**Task goal:** Once the line with "(s.advance).txsr = s.txsr := rfl" is found in the entries below, print it and each following line exactly, stopping after the line with "(s.enterInterrupt .tick).cfg = s.cfg := rfl"; print nothing else.

**Information given:**
====
-- ==== Sys2Proof/Certificates/Slice0/Obligations.lean ====
section
/-!
DEFINITION. The statements about DMUX, from the numbered rules of spec/. A next state is written as an
update of the state before, so that each such statement is also the operation's frame.
-/

open Sys2Proof Sys2Proof.Machine

/-! ### Encoding and the step -/

/-- 30_encoding.md sections 2 to 7: the word of every well-formed operation, with every operand at every value,
decodes to that operation, at every `SCALED_WIDTH` (that the bits of `d` above bit 15 are held apart is log entry 16). -/
def Obligations.DecodeEncodeRoundTrip : Prop :=
  ∀ (width : Nat) (i : Instr), WellFormed width i = true → decode width (encode i) = .ok i

/-- 30_encoding.md sections 2 to 7: a word that decodes is the word of the operation it decodes to, and that
operation is well formed, so each word has one meaning, at every `SCALED_WIDTH` (log entry 16). -/
def Obligations.EncodeDecodeRoundTrip : Prop :=
  ∀ (width : Nat) (w : PortWord) (i : Instr), decode width w = .ok i →
    encode i = w ∧ WellFormed width i = true

/-- 30_encoding.md R64: `w` is the operation of a row when `w & mask = match`, but for `SER_SET_HANDLER` with
`h = 3`, which matches and is reserved; the rows of the events (R68) likewise. The table's words are those with `SCALED_WIDTH`
16 and no bit above the 24 it numbers; `fitsRow` says the same of the other widths (log entry 16). -/
def Obligations.DecoderFollowsOpcodeTable : Prop :=
  (∀ (width : Nat) (w : PortWord) (i : Instr), decode width w = .ok i → fitsRow width i w) ∧
  (∀ (width : Nat) (w : PortWord) (i : Instr), fitsRow width i w → w ≠ .command 0x700003 →
    ∃ j, decode width w = .ok j ∧ j.mnemonic = i.mnemonic) ∧
  ∀ width, decode width (.command 0x700003) = .error .reservedHandler

/-- 30_encoding.md R65 and 60_exceptions.md R168: exactly the illegal words decode to no operation, and such a
word, when the foreground is ready, is answered 0x0300 with no state change; every other word is one of
the nine commands. The words of the spec's port are those with `width = 16` and `high = 0`; the other widths are log
entry 16. -/
def Obligations.IllegalCommandWordsAreAnswered : Prop :=
  ∀ (width : Nat) (w : CommandWord) (high : Nat),
    (IllegalWord width w high → (∃ e, decodeCommand width w high = .error e) ∧
      ∀ (s : State) (rest : List PortWord), s.cfg.scaledWidth = width → s.trace = .command w high :: rest →
        s.fg = .idle →
        step s = .next { s with trace := rest, out := s.out ++ [.response 0x0300] }) ∧
    (¬ IllegalWord width w high →
      ∃ i, decodeCommand width w high = .ok i ∧ i.isCommand = true ∧ WellFormed width i = true)

/-- Words written out from the formats of 30_encoding.md R62 and R68, with operands at unequal values. -/
def Obligations.FormatWordsDecode : Prop :=
  decode 16 (.command 0b001000100000000011011011) = .ok (.patWrite 2 0xDB) ∧
  decode 16 (.command 0b001100100000010011010010) = .ok (.dispValue 2 1234) ∧
  decode 16 (.command 0b010000000000000000001001) = .ok (.serConfig .controller .msb false true) ∧
  decode 16 (.command 0b010000000000000000000110) = .ok (.serConfig .peripheral .lsb true false) ∧
  decode 16 (.command 0b010100000000000010100101) = .ok (.serXmitBw 0xA5) ∧
  decode 16 (.command 0b011100000000000000000010) = .ok (.serSetHandler 2) ∧
  decode 16 (.event 0b01000001) = .ok (.serStep true) ∧
  decode 16 (.event 0b01010000) = .ok .irqSer

/-- 00_scope.md R8: a step takes the next word of the input trace, and when it decodes it is the meaning of that
operation at the state with the word taken; presenting a word makes it the very next step's (a word of the opcode table
needs a `SCALED_WIDTH` that holds its 16-bit operand; log entries 1 and 16). -/
def Obligations.StepRunsDecodedOperation : Prop :=
  (∀ (s : State) (w : PortWord) (rest : List PortWord) (i : Instr),
    s.trace = w :: rest → decode s.cfg.scaledWidth w = .ok i → step s = exec i { s with trace := rest }) ∧
  (∀ (s : State) (nbits w : Nat) (i : Instr),
    decodeTableWord nbits w = some i → 16 ≤ s.cfg.scaledWidth → step (s.withFetchWord nbits w) = exec i s)

/-- What is no step (log entries 1 and 9): no word at all, and an event word whose code is reserved or whose
argument is not one of its event (30_encoding.md section 7: "not events"). -/
def Obligations.WordsThatAreNoStep : Prop :=
  (∀ s : State, s.trace = [] → step s = .refused .noWord) ∧
  (∀ (s : State) (w : EventWord) (rest : List PortWord), s.trace = .event w :: rest →
    (w >>> 4 = 0 ∨ 9 ≤ w >>> 4 ∨ (w >>> 4 ≠ 4 ∧ w &&& 0x0F ≠ 0) ∨ w &&& 0x0E ≠ 0) →
    step s = .refused .notAnEvent)
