/-! ### `State.advance` -/

@[simp] theorem State.advance_cfg : (s.advance).cfg = s.cfg := rfl
@[simp] theorem State.advance_trace : (s.advance).trace = s.trace := rfl
@[simp] theorem State.advance_out : (s.advance).out = s.out := rfl
@[simp] theorem State.advance_draws : (s.advance).draws = s.draws := rfl
@[simp] theorem State.advance_mem : (s.advance).mem = s.mem := rfl
@[simp] theorem State.advance_cur : (s.advance).cur = s.cur + 1 := rfl
@[simp] theorem State.advance_prev : (s.advance).prev = some s.cur := rfl
@[simp] theorem State.advance_muxpend : (s.advance).muxpend = s.muxpend := rfl
@[simp] theorem State.advance_en : (s.advance).en = s.en := rfl
@[simp] theorem State.advance_sck : (s.advance).sck = s.sck := rfl
@[simp] theorem State.advance_sdo : (s.advance).sdo = s.sdo := rfl
@[simp] theorem State.advance_latch : (s.advance).latch = s.latch := rfl
@[simp] theorem State.advance_ie : (s.advance).ie = s.ie := rfl
@[simp] theorem State.advance_tickf : (s.advance).tickf = s.tickf := rfl
@[simp] theorem State.advance_serf : (s.advance).serf = s.serf := rfl
@[simp] theorem State.advance_tickEn : (s.advance).tickEn = s.tickEn := rfl
@[simp] theorem State.advance_pre : (s.advance).pre = s.pre := rfl
@[simp] theorem State.advance_tcnt : (s.advance).tcnt = s.tcnt := rfl
@[simp] theorem State.advance_sercfg : (s.advance).sercfg = s.sercfg := rfl
@[simp] theorem State.advance_txsr : (s.advance).txsr = s.txsr := rfl
@[simp] theorem State.advance_rxsr : (s.advance).rxsr = s.rxsr := rfl
@[simp] theorem State.advance_rxb : (s.advance).rxb = s.rxb := rfl
@[simp] theorem State.advance_bitcnt : (s.advance).bitcnt = s.bitcnt := rfl
@[simp] theorem State.advance_busy : (s.advance).busy = s.busy := rfl
@[simp] theorem State.advance_done : (s.advance).done = s.done := rfl
@[simp] theorem State.advance_xmode : (s.advance).xmode = s.xmode := rfl
@[simp] theorem State.advance_handler : (s.advance).handler = s.handler := rfl
@[simp] theorem State.advance_fg : (s.advance).fg = s.fg := rfl
@[simp] theorem State.advance_fltTickLost : (s.advance).fltTickLost = s.fltTickLost := rfl
@[simp] theorem State.advance_fltMuxOvr : (s.advance).fltMuxOvr = s.fltMuxOvr := rfl
@[simp] theorem State.advance_fltTimeout : (s.advance).fltTimeout = s.fltTimeout := rfl
@[simp] theorem State.advance_halt : (s.advance).halt = s.halt := rfl
@[simp] theorem State.advance_srs : (s.advance).srs = s.srs := rfl
@[simp] theorem State.advance_seg : (s.advance).seg = s.seg := rfl

/-! ### `State.enterInterrupt`, source `tick` -/

@[simp] theorem State.enterInterrupt_tick_cfg : (s.enterInterrupt .tick).cfg = s.cfg := rfl
@[simp] theorem State.enterInterrupt_tick_trace : (s.enterInterrupt .tick).trace = s.trace := rfl
@[simp] theorem State.enterInterrupt_tick_out : (s.enterInterrupt .tick).out = s.out := rfl
@[simp] theorem State.enterInterrupt_tick_draws : (s.enterInterrupt .tick).draws = s.draws := rfl
@[simp] theorem State.enterInterrupt_tick_mem : (s.enterInterrupt .tick).mem = s.mem := rfl
@[simp] theorem State.enterInterrupt_tick_cur : (s.enterInterrupt .tick).cur = s.cur := rfl
@[simp] theorem State.enterInterrupt_tick_prev : (s.enterInterrupt .tick).prev = s.prev := rfl
@[simp] theorem State.enterInterrupt_tick_muxpend : (s.enterInterrupt .tick).muxpend = s.muxpend := rfl
@[simp] theorem State.enterInterrupt_tick_en : (s.enterInterrupt .tick).en = s.en := rfl
@[simp] theorem State.enterInterrupt_tick_sck : (s.enterInterrupt .tick).sck = s.sck := rfl
@[simp] theorem State.enterInterrupt_tick_sdo : (s.enterInterrupt .tick).sdo = s.sdo := rfl
@[simp] theorem State.enterInterrupt_tick_latch : (s.enterInterrupt .tick).latch = s.latch := rfl
@[simp] theorem State.enterInterrupt_tick_ie : (s.enterInterrupt .tick).ie = false := rfl
@[simp] theorem State.enterInterrupt_tick_tickf : (s.enterInterrupt .tick).tickf = false := rfl
@[simp] theorem State.enterInterrupt_tick_serf : (s.enterInterrupt .tick).serf = s.serf := rfl
@[simp] theorem State.enterInterrupt_tick_tickEn : (s.enterInterrupt .tick).tickEn = s.tickEn := rfl
@[simp] theorem State.enterInterrupt_tick_pre : (s.enterInterrupt .tick).pre = s.pre := rfl
@[simp] theorem State.enterInterrupt_tick_tcnt : (s.enterInterrupt .tick).tcnt = s.tcnt := rfl
@[simp] theorem State.enterInterrupt_tick_sercfg : (s.enterInterrupt .tick).sercfg = s.sercfg := rfl
@[simp] theorem State.enterInterrupt_tick_txsr : (s.enterInterrupt .tick).txsr = s.txsr := rfl
@[simp] theorem State.enterInterrupt_tick_rxsr : (s.enterInterrupt .tick).rxsr = s.rxsr := rfl
@[simp] theorem State.enterInterrupt_tick_rxb : (s.enterInterrupt .tick).rxb = s.rxb := rfl
@[simp] theorem State.enterInterrupt_tick_bitcnt : (s.enterInterrupt .tick).bitcnt = s.bitcnt := rfl
@[simp] theorem State.enterInterrupt_tick_busy : (s.enterInterrupt .tick).busy = s.busy := rfl
@[simp] theorem State.enterInterrupt_tick_done : (s.enterInterrupt .tick).done = s.done := rfl
@[simp] theorem State.enterInterrupt_tick_xmode : (s.enterInterrupt .tick).xmode = s.xmode := rfl
@[simp] theorem State.enterInterrupt_tick_handler : (s.enterInterrupt .tick).handler = s.handler := rfl
@[simp] theorem State.enterInterrupt_tick_fg : (s.enterInterrupt .tick).fg = s.fg := rfl
@[simp] theorem State.enterInterrupt_tick_fltTickLost : (s.enterInterrupt .tick).fltTickLost = s.fltTickLost := rfl
@[simp] theorem State.enterInterrupt_tick_fltMuxOvr : (s.enterInterrupt .tick).fltMuxOvr = s.fltMuxOvr := rfl
@[simp] theorem State.enterInterrupt_tick_fltTimeout : (s.enterInterrupt .tick).fltTimeout = s.fltTimeout := rfl
@[simp] theorem State.enterInterrupt_tick_halt : (s.enterInterrupt .tick).halt = s.halt := rfl
@[simp] theorem State.enterInterrupt_tick_srs : (s.enterInterrupt .tick).srs = s.srs := rfl
@[simp] theorem State.enterInterrupt_tick_seg : (s.enterInterrupt .tick).seg = s.seg := rfl
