theorem Effect.ofSerXmitIrq {s t : State} {b : Byte} (h : exec (.serXmitIrq b) s = .next t) :
    Effect s (.serXmitIrq b) t := by
  rw [exec_serXmitIrq] at h
  refine .ofAccepted rfl h fun hfg hh hb => ?_
  obtain ⟨_, rfl⟩ | ⟨_, _, rfl⟩ | ⟨hc, hbusy, hn⟩ := whenSerialReady_next hb
  · exact .answered _ rfl hfg
  · exact .answered _ rfl hfg
  · cases hn; exact .xmitIrq b hfg hh hc hbusy

theorem Effect.ofSerSetHandler {s t : State} {h : BitVec 2} (hx : exec (.serSetHandler h) s = .next t) :
    Effect s (.serSetHandler h) t := by
  simp only [exec, execSerSetHandler] at hx
  split at hx
  · obtain ⟨hfg, rfl⟩ := illegalCommand_next hx
    exact .answered _ rfl hfg
  · refine .ofAccepted rfl hx fun hfg hh hb => ?_
    cases hb; exact .setHandler h _ hfg hh

theorem Effect.ofIrqTick {s t : State} (h : exec .irqTick s = .next t) : Effect s .irqTick t := by
  rw [exec_irqTick] at h
  obtain ⟨hie, hp, hh, rfl⟩ := takeInterrupt_next h
  cases hv : s.cfg.variant
  · have hbody : (s.enterInterrupt .tick).tickBody = (s.enterInterrupt .tick).tickBodySync := by
      simp [State.tickBody, hv]
    rw [hbody]
    cases hb : s.busy
    · cases hs : s.pat s.cur with
      | none =>
        have hs' : (s.enterInterrupt .tick).pat s.cur = none := hs
        have e : (s.enterInterrupt .tick).tickBodySync = (s.enterInterrupt .tick).deassertPrev.advance := by
          simp [State.tickBodySync, hb, hs']
        rw [e, State.deassertPrev_eq]
        exact .tickSkipped hie hp hh hb (by simp [hv]) hs
      | some p =>
        have hs' : (s.enterInterrupt .tick).pat s.cur = some p := hs
        have e : (s.enterInterrupt .tick).tickBodySync
            = ((s.enterInterrupt .tick).bbXmit p).presentDigit := by
          simp [State.tickBodySync, hb, hs']
        rw [e, State.presentDigit_any, State.bbXmit_eq]
        exact .tickSync p hie hp hh hb hv hs
    · have e : (s.enterInterrupt .tick).tickBodySync = (s.enterInterrupt .tick).raiseMuxOverrun := by
        simp [State.tickBodySync, hb]
      rw [e]
      exact .tickOverrun hie hp hh (.inl hb)
  · have hbody : (s.enterInterrupt .tick).tickBody = (s.enterInterrupt .tick).tickBodyAsync := by
      simp [State.tickBody, hv]
    rw [hbody]
    obtain ⟨hb, e⟩ | ⟨hb, hm, hs, e⟩ | ⟨p, hb, hm, hs, e⟩ := (s.enterInterrupt .tick).tickBodyAsync_cases <;> rw [e]
    · exact .tickOverrun hie hp hh (hb.imp id fun hm => ⟨hv, hm⟩)
    · rw [State.deassertPrev_eq]
      exact .tickSkipped hie hp hh hb (fun _ => hm) hs
    · exact .tickAsync p hie hp hh hb hm hv hs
====
**Problem solution:**
@[simp] theorem State.advance_txsr : (s.advance).txsr = s.txsr := rfl
@[simp] theorem State.advance_rxsr : (s.advance).rxsr = s.rxsr := rfl
@[simp] theorem State.advance_rxb : (s.advance).rxb = s.rxb := rfl
@[simp] theorem State.advance_bitcnt : (s.advance).bitcnt = s.bitcnt := rfl
@[simp] theorem State.advance_busy : (s.advance).busy = s.busy := rfl
@[simp] theorem State.advance_done : (s.advance).done = s.done := rfl
@[simp] theorem State.advance_xmode : (s.advance).xmode = s.xmode := rfl
@[simp] theorem State.advance_handler : (s.advance).handler = s.handler := rfl
@[simp] theorem State.advance_fg : (s.advance).fg = s.fg := rfl
@[simp] theorem State.advance_fltTickLost : (s.advance).fltTickLost = s.fltTickLost := rfl
@[simp] theorem State.advance_fltMuxOvr : (s.advance).fltMuxOvr = s.fltMuxOvr := rfl
@[simp] theorem State.advance_fltTimeout : (s.advance).fltTimeout = s.fltTimeout := rfl
@[simp] theorem State.advance_halt : (s.advance).halt = s.halt := rfl
@[simp] theorem State.advance_srs : (s.advance).srs = s.srs := rfl
@[simp] theorem State.advance_seg : (s.advance).seg = s.seg := rfl

/-! ### `State.enterInterrupt`, source `tick` -/

@[simp] theorem State.enterInterrupt_tick_cfg : (s.enterInterrupt .tick).cfg = s.cfg := rfl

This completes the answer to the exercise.